Emit only the lines from the line containing "let tiny := match how with" through the last line of the entries, unchanged.

Information supplied:
——————————
-- ==== Sys2Proof/Machine/Num.lean ====
section
/-! DEFINITION. The twelve number formats of the E40 (R257 to R263), exact values, rounding and conversion (R270 to
R275), and the fp32 operations (R265, R268, R269). -/

namespace Sys2Proof.Machine

/-- The exact value an encoding stands for (R257 to R259): a NaN (signalling or not), an infinity, or the finite
value (−1)^neg × m × 2^e, zeros with their sign. -/
inductive Num where
  | nan (sig : Bool)
  | inf (neg : Bool)
  | fin (neg : Bool) (m : Nat) (e : Int)
  deriving DecidableEq, Repr

/-- The exception flags of one floating-point result (R269); DZ is never set. -/
structure FpFlags where
  nv : Bool := false
  of : Bool := false
  uf : Bool := false
  nx : Bool := false
  deriving DecidableEq, Repr

/-- Flags of several results together (R275: each register takes the OR). -/
def FpFlags.or (a b : FpFlags) : FpFlags :=
  { nv := a.nv || b.nv, of := a.of || b.of, uf := a.uf || b.uf, nx := a.nx || b.nx }

/-- The formats of R228, in the order of their codes. -/
inductive Fmt where
  | int4 | uint4 | e2m1 | int8 | uint8 | e4m3 | e5m2 | e3m2 | fp16 | bf16 | fp32 | int32
  deriving DecidableEq, Repr

/-- R228: the format of a code; codes 12 to 15 are reserved. -/
def fmtOf (code : BitVec 4) : Option Fmt :=
  match code.toNat with
  | 0 => some .int4 | 1 => some .uint4 | 2 => some .e2m1 | 3 => some .int8 | 4 => some .uint8 | 5 => some .e4m3
  | 6 => some .e5m2 | 7 => some .e3m2 | 8 => some .fp16 | 9 => some .bf16 | 10 => some .fp32 | 11 => some .int32
  | _ => none

/-- The width of an element in bits where it is stored (R220: E3M2 takes one byte). -/
def Fmt.bits : Fmt → Nat
  | .int4 | .uint4 | .e2m1 => 4
  | .int8 | .uint8 | .e4m3 | .e5m2 | .e3m2 => 8
  | .fp16 | .bf16 => 16
  | .fp32 | .int32 => 32

/-- The fields of a float format (R258, R259): exponent bits, mantissa bits, bias, the largest finite encoding, the
encoding of +infinity if it has one, and its canonical NaN (R260) if it has one. -/
structure FloatFmt where
  ebits : Nat
  mbits : Nat
  bias : Nat
  maxCode : Nat
  infCode : Option Nat
  nanCode : Option Nat
  deriving DecidableEq, Repr

/-- A format is an integer format with its range (R257) or a float format (R259). -/
inductive FmtKind where
  | int (lo hi : Int)
  | float (f : FloatFmt)
  deriving DecidableEq, Repr

/-- binary32 (R259). -/
def fp32Fmt : FloatFmt := ⟨8, 23, 127, 0x7F7FFFFF, some 0x7F800000, some 0x7FC00000⟩
/-- binary16 (R259). -/
def fp16Fmt : FloatFmt := ⟨5, 10, 15, 0x7BFF, some 0x7C00, some 0x7E00⟩
/-- bf16 (R259). -/
def bf16Fmt : FloatFmt := ⟨8, 7, 127, 0x7F7F, some 0x7F80, some 0x7FC0⟩

/-- The kind of each format (R257, R259). -/
def Fmt.kind : Fmt → FmtKind
  | .int4 => .int (-8) 7
  | .uint4 => .int 0 15
  | .int8 => .int (-128) 127
  | .uint8 => .int 0 255
  | .int32 => .int (-2147483648) 2147483647
  | .e2m1 => .float ⟨2, 1, 1, 0x7, none, none⟩
  | .e3m2 => .float ⟨3, 2, 3, 0x1F, none, none⟩
  | .e4m3 => .float ⟨4, 3, 7, 0x7E, none, some 0x7F⟩
  | .e5m2 => .float ⟨5, 2, 15, 0x7B, some 0x7C, some 0x7E⟩
  | .fp16 => .float fp16Fmt
  | .bf16 => .float bf16Fmt
  | .fp32 => .float fp32Fmt

/-- The value of an encoding of a float format (R258, R259). A NaN is signalling when its most significant mantissa
bit is 0, which does not apply to E4M3 (R259). -/
def FloatFmt.value (f : FloatFmt) (raw : Nat) : Num :=
  let mant := raw % 2 ^ f.mbits
  let ex := raw / 2 ^ f.mbits % 2 ^ f.ebits
  let neg := decide (raw / 2 ^ (f.mbits + f.ebits) % 2 = 1)
  let body := raw % 2 ^ (f.mbits + f.ebits)
  if f.infCode = some body then .inf neg
  else if decide (f.maxCode < body) then
    .nan (f.infCode.isSome && decide (mant / 2 ^ (f.mbits - 1) = 0))
  else if ex = 0 then .fin neg mant (1 - (f.bias : Int) - f.mbits)
  else .fin neg (2 ^ f.mbits + mant) ((ex : Int) - f.bias - f.mbits)

/-- The exact value of an integer, as a number without a negative zero. -/
def Num.ofInt (i : Int) : Num := .fin (decide (i < 0)) i.natAbs 0

/-- The value of an encoding of any of the twelve formats; `raw` is taken at the format's own width. -/
def Fmt.value (f : Fmt) (raw : Nat) : Num :=
  match f.kind with
  | .int lo _ =>
    let r := raw % 2 ^ f.bits
    if lo < 0 ∧ 2 ^ (f.bits - 1) ≤ r then .ofInt ((r : Int) - 2 ^ f.bits) else .ofInt r
  | .float g => g.value raw

/-- The rounding modes of R270 (RND codes 0 to 2) and the directed ones of R314. -/
inductive Rnd where
  | rne | stoch | rtz | up | down
  deriving DecidableEq, Repr

/-- R238: the mode of an RND code; 3 is reserved. -/
def rndOf (c : BitVec 2) : Option Rnd :=
  match c.toNat with
  | 0 => some .rne | 1 => some .stoch | 2 => some .rtz | _ => none

/-- How the magnitude is rounded, given the mode and the sign. -/
inductive How where
  | rne | trunc | away | stoch
  deriving DecidableEq, Repr

/-- A directed mode rounds the magnitude up or down as the sign says. -/
def Rnd.how : Rnd → Bool → How
  | .rne, _ => .rne
  | .stoch, _ => .stoch
  | .rtz, _ => .trunc
  | .up, neg => if neg then .trunc else .away
  | .down, neg => if neg then .away else .trunc

/-- Rounds m × 2^e to a multiple of 2^q: (n, exact) with the result n × 2^q. `r` is the 16-bit number drawn from the
rounding generator, used by stochastic rounding only (R271). -/
def roundMag (m : Nat) (e q : Int) (how : How) (r : Nat) : Nat × Bool :=
  if q ≤ e then (m * 2 ^ (e - q).toNat, true)
  else
    let k := (q - e).toNat
    let n := m / 2 ^ k
    let rem := m % 2 ^ k
    if rem = 0 then (n, true)
    else
      let up := match how with
        | .rne => decide (2 ^ k < 2 * rem) || (decide (2 * rem = 2 ^ k) && decide (n % 2 = 1))
        | .trunc => false
        | .away => true
        | .stoch => decide (65536 ≤ rem * 65536 / 2 ^ k + r)
      (if up then n + 1 else n, false)

/-- What a conversion delivers: the encoding, its flags, whether it saturated (R275), and whether it was inexact by
rounding (an inexact element draws under stochastic rounding, R272). -/
structure Conv where
  raw : Nat
  flags : FpFlags := {}
  sat : Bool := false
  drew : Bool := false
  deriving DecidableEq, Repr

/-- The sign bit of a float format set on an encoding. -/
def FloatFmt.signed (f : FloatFmt) (neg : Bool) (code : Nat) : Nat :=
  if neg then code + 2 ^ (f.ebits + f.mbits) else code

/-- Rounds the finite non-zero value (−1)^neg × m × 2^e into a float format (R270, R271, R273). -/
def FloatFmt.round (f : FloatFmt) (mode : Rnd) (neg : Bool) (m : Nat) (e : Int) (r : Nat) : Conv :=
  if m = 0 then { raw := f.signed neg 0 }
  else
    let how := mode.how neg
    let ex : Int := Nat.log2 m + e
    let emin : Int := 1 - f.bias
    let lead := max ex emin
    let q := lead - f.mbits
    let (n, exact) := roundMag m e q how r
    let code := (lead + f.bias - 1).toNat * 2 ^ f.mbits + n
    if f.maxCode < code then
      let flags : FpFlags := { of := true, nx := true }
      match f.infCode, mode with
      | some i, .rne => { raw := f.signed neg i, flags := flags, drew := true }
      | _, _ => { raw := f.signed neg f.maxCode, flags := flags, sat := true, drew := true }
    else
      let tiny := match how with
        | .stoch => decide (code < 2 ^ f.mbits)
        | h => decide (ex < emin) &&
            decide ((roundMag m e (ex - f.mbits) h 0).1 < 2 ^ (f.mbits + (emin - ex).toNat))
      { raw := f.signed neg code, flags := { nx := !exact, uf := tiny && !exact }, drew := !exact }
——————————
Exercise response:
      let tiny := match how with
        | .stoch => decide (code < 2 ^ f.mbits)
        | h => decide (ex < emin) &&
            decide ((roundMag m e (ex - f.mbits) h 0).1 < 2 ^ (f.mbits + (emin - ex).toNat))
      { raw := f.signed neg code, flags := { nx := !exact, uf := tiny && !exact }, drew := !exact }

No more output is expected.